Part 2 of this book is broadly about Mitchell’s discovery of the way that life generates its energy, and the implications of his ideas for the origin of life. In later chapters, these ideas will enable us to see what the mitochondria did for us: why they are essential for the evolution of all higher forms of life. We’ll see that the precise mechanism of energy generation is vital: it constrains the opportunities open to life, and it does so very differently in bacteria and eukaryotic cells. We’ll see that the precise mechanism of energy generation precluded bacteria from ever evolving beyond bacteria – from ever becoming complex multicellular organisms – while at the same time it gave the eukaryotes unlimited possibilities to grow in size and sophistication, propelling them up a ramp of ascending complexity to the marvels that we see all around us. But this same mechanism of energy generation constrained the eukaryotes, too, albeit in utterly different ways. We’ll see that sex, and even the origin of two sexes, is explained by the constraints of this same form of energy generation. And beyond that we’ll see that our terminal decline into old age and death also stems from the small print of the contract that we signed with our mitochondria two billion years ago.

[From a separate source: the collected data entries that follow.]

-- ==== Sys2Proof/Tests/Slice0.lean ====
section
/-! SUPPORT. Tests: ill-formed terms, words of every form bit by bit, results that the manual's tables and rules give, and
for each statement's hypotheses, clause by clause, a state and operands that meet them. -/

namespace Sys2Proof.Tests

set_option Elab.async false

open Sys2Proof.Machine Sys2Proof.Safety

/-! ### Ill-formed terms -/

/-- Ill-formed terms, each against one check. -/
theorem wf_refuses1 :
    (Instr.add 32 4 16).wf = false ∧
    (Instr.clz 32 31).wf = false ∧
    (Instr.cmp 32 30 24 3).wf = false ∧
    (Instr.cmp 6 31 1 6).wf = false ∧
    (Instr.bextN64 27 0 57 34).wf = false ∧
    (Instr.bextI64 28 31 29 44).wf = false ∧
    (Instr.bins 14 14 58 37).wf = false ∧
    (Instr.crd 1 3409).wf = false ∧
    (Instr.cwr 32 69).wf = false ∧
    (Instr.cwr 2 1782).wf = false ∧
    (Instr.gset 32 0 9).wf = false ∧
    (Instr.gset 24 0 88).wf = false ∧
    (Instr.gget 6 0 110).wf = false ∧
    (Instr.ld 24 22 7 3844).wf = false ∧
    (Instr.st 11 3 3 384).wf = false ∧
    (Instr.ldx 24 16107).wf = false ∧
    (Instr.stx 7 12075).wf = false ∧
    (Instr.ldAcq 32 8 2 0 1792).wf = false ∧
    (Instr.ldAcq 29 21 6 0 420).wf = false ∧
    (Instr.stRel 24 20 5 0 164).wf = false ∧
    (Instr.amoAdd 32 21 0 1 1 0).wf = false ∧
    (Instr.amoAdd 22 12 23 7 3 1).wf = false ∧
    (Instr.amoAdd 24 22 5 2 0 1).wf = false ∧
    (Instr.amoAdd 22 18 21 4 1 0).wf = false ∧
    (Instr.cas 17 27 16 6 3 1).wf = false ∧
    (Instr.cas 27 12 15 1 0 1).wf = false ∧
    (Instr.cas 8 13 0 4 1 1).wf = false ∧
    (Instr.fence 14 7).wf = false ∧
    (Instr.fwait 32).wf = false ∧
    (Instr.publish 22 6).wf = false := by decide +kernel

/-- Ill-formed terms, each against one check. -/
theorem wf_refuses2 :
    (Instr.xformSplit 14 25 15 9).wf = false ∧
    (Instr.xformMerge 10 15 29 6).wf = false ∧
    (Instr.xformConv 9 30 22 15 3).wf = false ∧
    (Instr.xformConv 0 13 24 0 6).wf = false ∧
    (Instr.phaseStart 31 13 11).wf = false ∧
    (Instr.suspend 2 0 0).wf = false ∧
    (Instr.suspend 1 4 3).wf = false ∧
    (Instr.suspend 0 7 1).wf = false ∧
    (Instr.rdcnt 21 280).wf = false ∧
    (Instr.rbeg 64).wf = false ∧
    (Instr.dormCount 32).wf = false ∧
    (Instr.vfadd 31 9 6).wf = false ∧
    (Instr.vfma 31 12 17 10).wf = false ∧
    (Instr.vnfma 31 22 30 9).wf = false ∧
    (Instr.viadd 31 30 17).wf = false ∧
    (Instr.vand 31 21 11).wf = false ∧
    (Instr.vor 31 22 24).wf = false ∧
    (Instr.vxor 31 25 0).wf = false ∧
    (Instr.vshl 31 11 30).wf = false ∧
    (Instr.viabs 31 25).wf = false ∧
    (Instr.vcmp 31 26 25 1).wf = false ∧
    (Instr.vcmp 18 7 17 7).wf = false ∧
    (Instr.vcmpm 5 15 7).wf = false ∧
    (Instr.vsel 31 20 21 0).wf = false ∧
    (Instr.vcvt 0 22 0 14).wf = false ∧
    (Instr.vcvtTote 31 19 12).wf = false ∧
    (Instr.vcvtTote 12 25 1).wf = false ∧
    (Instr.vcvtTote 30 24 25).wf = false ∧
    (Instr.vcvtFrte 13 26 1).wf = false ∧
    (Instr.vcvtFrte 25 12 25).wf = false := by decide +kernel

/-- Ill-formed terms, each against one check. -/
theorem wf_refuses3 :
    (Instr.vfabs 31 28).wf = false ∧
    (Instr.vsqrt 31 21).wf = false ∧
    (Instr.vrcp 31 10).wf = false ∧
    (Instr.vexp2 31 30).wf = false ∧
    (Instr.vlog2 31 31).wf = false ∧
    (Instr.vtanh 31 26).wf = false ∧
    (Instr.vperm 31 3 30).wf = false ∧
    (Instr.vperm2 31 9 27 17).wf = false ∧
    (Instr.vzipl 31 27 20).wf = false ∧
    (Instr.vunze 31 28 17).wf = false ∧
    (Instr.vrot 31 1 17).wf = false ∧
    (Instr.vcomp 31 19).wf = false ∧
    (Instr.vm2v 31).wf = false ∧
    (Instr.vmovi 31 323869).wf = false ∧
    (Instr.vext64 26 0 3).wf = false ∧
    (Instr.vaccr 31 16 1 0).wf = false ∧
    (Instr.vaccr 23 10 2 0).wf = false ∧
    (Instr.vaccw 32 28 1 0).wf = false ∧
    (Instr.vaccw 17 11 2 3).wf = false ∧
    (Instr.vaccrF64 20 11 1 1).wf = false ∧
    (Instr.vaccwF64 28 9 0 3).wf = false ∧
    (Instr.vld 31 2 2).wf = false ∧
    (Instr.vld 3 7 3).wf = false ∧
    (Instr.vst 28 9 3).wf = false ∧
    (Instr.vgat 31 0 8).wf = false ∧
    (Instr.vqh 31 4).wf = false ∧
    (Instr.tmm 16 3 20).wf = false ∧
    (Instr.tzero 16).wf = false ∧
    (Instr.tzero 0).wf = false ∧
    (Instr.tldacc 7 27 21 0).wf = false := by decide +kernel

/-- Ill-formed terms, each against one check. -/
theorem wf_refuses4 :
    (Instr.tstacc 9 11 18 0).wf = false ∧
    (Instr.tstaccG 15 15 10 2).wf = false ∧
    (Instr.tscale 32 28 7).wf = false ∧
    (Instr.tscale 3 0 0).wf = false ∧
    (Instr.cpy 8 23 17 25 27).wf = false ∧
    (Instr.cpy 6 31 11 24 38).wf = false ∧
    (Instr.cpym 8 12 15 15 2 2).wf = false ∧
    (Instr.cpym 1 31 6 17 2 5).wf = false ∧
    (Instr.rdx 0 31 10 7 0 6).wf = false ∧
    (Instr.drain 8).wf = false ∧
    (Instr.qpush 8 29 6).wf = false ∧
    (Instr.stash 8 29 19 1).wf = false ∧
    (Instr.unstash 7 31 8 4 7).wf = false ∧
    (Instr.sdrop 8 19).wf = false ∧
    (Instr.br 14 4 100268).wf = false ∧
    (Instr.br 0 12 128519).wf = false ∧
    (Instr.call 131072).wf = false ∧
    (Instr.loop 27 45672).wf = false ∧
    (Instr.mpop 16).wf = false ∧
    (Instr.fmtwVty 14).wf = false ∧
    (Instr.fmtwMab 64 38).wf = false ∧
    (Instr.fmtwRnd 8 1 4).wf = false ∧
    (Instr.fmtwRnd 0 1 6).wf = false ∧
    (Instr.trap 7 21 110120).wf = false ∧
    (Instr.trap 0 24 121385).wf = false ∧
    (Instr.sysc 131072).wf = false := by decide +kernel

theorem wf_refuses_loop : (Instr.loopEnter 4 0).wf = false := by decide

/-! ### Words of every form -/

/-- Words of the S map, bit by bit from the encodings of R56, R107. -/
theorem decode_s1 :
    decodeSlot .s 0b000000_00000000000000000000000000 = some (.nopS) ∧
    decodeSlot .s 0b000001_01010_10101_01110_00000000000 = some (.add 10 21 14) ∧
    decodeSlot .s 0b000001_01010_10101_01110_00000000001 = some (.sub 10 21 14) ∧
    decodeSlot .s 0b000001_01010_10101_01110_00000000010 = some (.and 10 21 14) ∧
    decodeSlot .s 0b000001_01010_10101_01110_00000000011 = some (.or 10 21 14) ∧
    decodeSlot .s 0b000001_01010_10101_01110_00000000100 = some (.xor 10 21 14) ∧
    decodeSlot .s 0b000001_01010_10101_01110_00000000101 = some (.andn 10 21 14) ∧
    decodeSlot .s 0b000001_01010_10101_01110_00000000110 = some (.shl 10 21 14) ∧
    decodeSlot .s 0b000001_01010_10101_01110_00000000111 = some (.shr 10 21 14) ∧
    decodeSlot .s 0b000001_01010_10101_01110_00000001000 = some (.sar 10 21 14) ∧
    decodeSlot .s 0b000001_01010_10101_01110_00000001001 = some (.ror 10 21 14) ∧
    decodeSlot .s 0b000001_01010_10101_01110_00000001010 = some (.minI64 10 21 14) ∧
    decodeSlot .s 0b000001_01010_10101_01110_00000001011 = some (.minN64 10 21 14) ∧
    decodeSlot .s 0b000001_01010_10101_01110_00000001100 = some (.maxI64 10 21 14) ∧
    decodeSlot .s 0b000001_01010_10101_01110_00000001101 = some (.maxN64 10 21 14) ∧
    decodeSlot .s 0b000001_01010_10101_01110_00000001110 = some (.addsI64 10 21 14) ∧
    decodeSlot .s 0b000001_01010_10101_01110_00000001111 = some (.addsN64 10 21 14) ∧
    decodeSlot .s 0b000001_01010_10101_01110_00000010000 = some (.subsI64 10 21 14) ∧
    decodeSlot .s 0b000001_01010_10101_01110_00000010001 = some (.subsN64 10 21 14) ∧
    decodeSlot .s 0b000001_01010_10101_01110_00000010010 = some (.mul 10 21 14) ∧
    decodeSlot .s 0b000001_01010_10101_01110_00000010011 = some (.mulhI64 10 21 14) ∧
    decodeSlot .s 0b000001_01010_10101_01110_00000010100 = some (.mulhN64 10 21 14) := by decide +kernel

/-- Words of the S map, bit by bit from the encodings of R108, R109. -/
theorem decode_s2 :
    decodeSlot .s 0b000010_01010_10101_0000000000000000 = some (.clz 10 21) ∧
    decodeSlot .s 0b000010_01010_10101_0000000000000001 = some (.ctz 10 21) ∧
    decodeSlot .s 0b000010_01010_10101_0000000000000010 = some (.popc 10 21) ∧
    decodeSlot .s 0b000010_01010_10101_0000000000000011 = some (.neg 10 21) ∧
    decodeSlot .s 0b000010_01010_10101_0000000000000100 = some (.not 10 21) ∧
    decodeSlot .s 0b000010_01010_10101_0000000000000101 = some (.abs 10 21) ∧
    decodeSlot .s 0b000010_01010_10101_0000000000000110 = some (.sx8 10 21) ∧
    decodeSlot .s 0b000010_01010_10101_0000000000000111 = some (.sx16 10 21) ∧
    decodeSlot .s 0b000010_01010_10101_0000000000001000 = some (.sx32 10 21) ∧
    decodeSlot .s 0b000010_01010_10101_0000000000001001 = some (.zx8 10 21) ∧
    decodeSlot .s 0b000010_01010_10101_0000000000001010 = some (.zx16 10 21) ∧
    decodeSlot .s 0b000010_01010_10101_0000000000001011 = some (.zx32 10 21) ∧
    decodeSlot .s 0b000010_01010_10101_0000000000001100 = some (.brev 10 21) ∧
    decodeSlot .s 0b000010_01010_10101_0000000000001101 = some (.bswap 10 21) ∧
    decodeSlot .s 0b000011_01010_10101_01110_00000000000 = some (.divI64 10 21 14) ∧
    decodeSlot .s 0b000011_01010_10101_01110_00000000001 = some (.divN64 10 21 14) ∧
    decodeSlot .s 0b000011_01010_10101_01110_00000000010 = some (.remI64 10 21 14) ∧
    decodeSlot .s 0b000011_01010_10101_01110_00000000011 = some (.remN64 10 21 14) := by decide +kernel

/-- Words of the S map, bit by bit from the encodings of R110, R111, R112, R113, R114, R115. -/
theorem decode_s3 :
    decodeSlot .s 0b000100_01010_10101_01110_00000000_011 = some (.cmp 10 21 14 3) ∧
    decodeSlot .s 0b000101_01010_10101_1011001101101101 = some (.addi 10 21 45933) ∧
    decodeSlot .s 0b000110_01010_10101_1011001101101101 = some (.andi 10 21 45933) ∧
    decodeSlot .s 0b000111_01010_10101_1011001101101101 = some (.ori 10 21 45933) ∧
    decodeSlot .s 0b001000_01010_10101_1011001101101101 = some (.xori 10 21 45933) ∧
    decodeSlot .s 0b001001_01010_10101_0000000000_100101 = some (.shli 10 21 37) ∧
    decodeSlot .s 0b001001_01010_10101_0000000001_100101 = some (.shri 10 21 37) ∧
    decodeSlot .s 0b001001_01010_10101_0000000010_100101 = some (.sari 10 21 37) ∧
    decodeSlot .s 0b001001_01010_10101_0000000011_100101 = some (.rori 10 21 37) ∧
    decodeSlot .s 0b001010_01010_10101_101_1011011001011 = some (.cmpi 10 21 5 5835) ∧
    decodeSlot .s 0b001011_01010_100110101101010010110 = some (.movi 10 1268374) ∧
    decodeSlot .s 0b001100_01010_10101_1011001101101101 = some (.movk 10 21 45933) ∧
    decodeSlot .s 0b001101_01010_10101_1011001101101101 = some (.lea 10 21 45933) ∧
    decodeSlot .s 0b001110_01010_10101_0000_010101_100110 = some (.bextN64 10 21 21 38) ∧
    decodeSlot .s 0b001110_01010_10101_0001_010101_100110 = some (.bextI64 10 21 21 38) ∧
    decodeSlot .s 0b001111_01010_10101_0000_010101_100110 = some (.bins 10 21 21 38) := by decide +kernel
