-- ==== Sys2Proof/Syntax.lean ====
section
/-!
DEFINITION. The commands of the block: one constructor per row of the table of operations and events, with its operands.
-/
namespace Sys2Proof
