-- ==== Sys2Proof/Decode.lean ====
section
/-!
DEFINITION. The commands that table words spell. The table of operations and events gives no row any bits, so no word spells a
command.
-/
namespace Sys2Proof

/-- The command that a word of `nbits` bits spells by the table's bits: none, since no row has bits. -/
def decodeTableWord (_nbits _w : Nat) : Option Instr := none

end Sys2Proof
end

To understand all this, we first need to grasp the importance of Mitchell’s insights into the energy of life. His ideas are simple enough in outline, but to feel their full force we’ll need to look a little deeper into their details. To do this, we’ll take a historical perspective, and as we go along we can savour the dilemmas, and the great minds that wrestled with them in the golden age of biochemistry, littered with Nobel Prizes. We’ll follow the shining path of discovery, which showed how cells generate so much energy that they put the sun in the shade.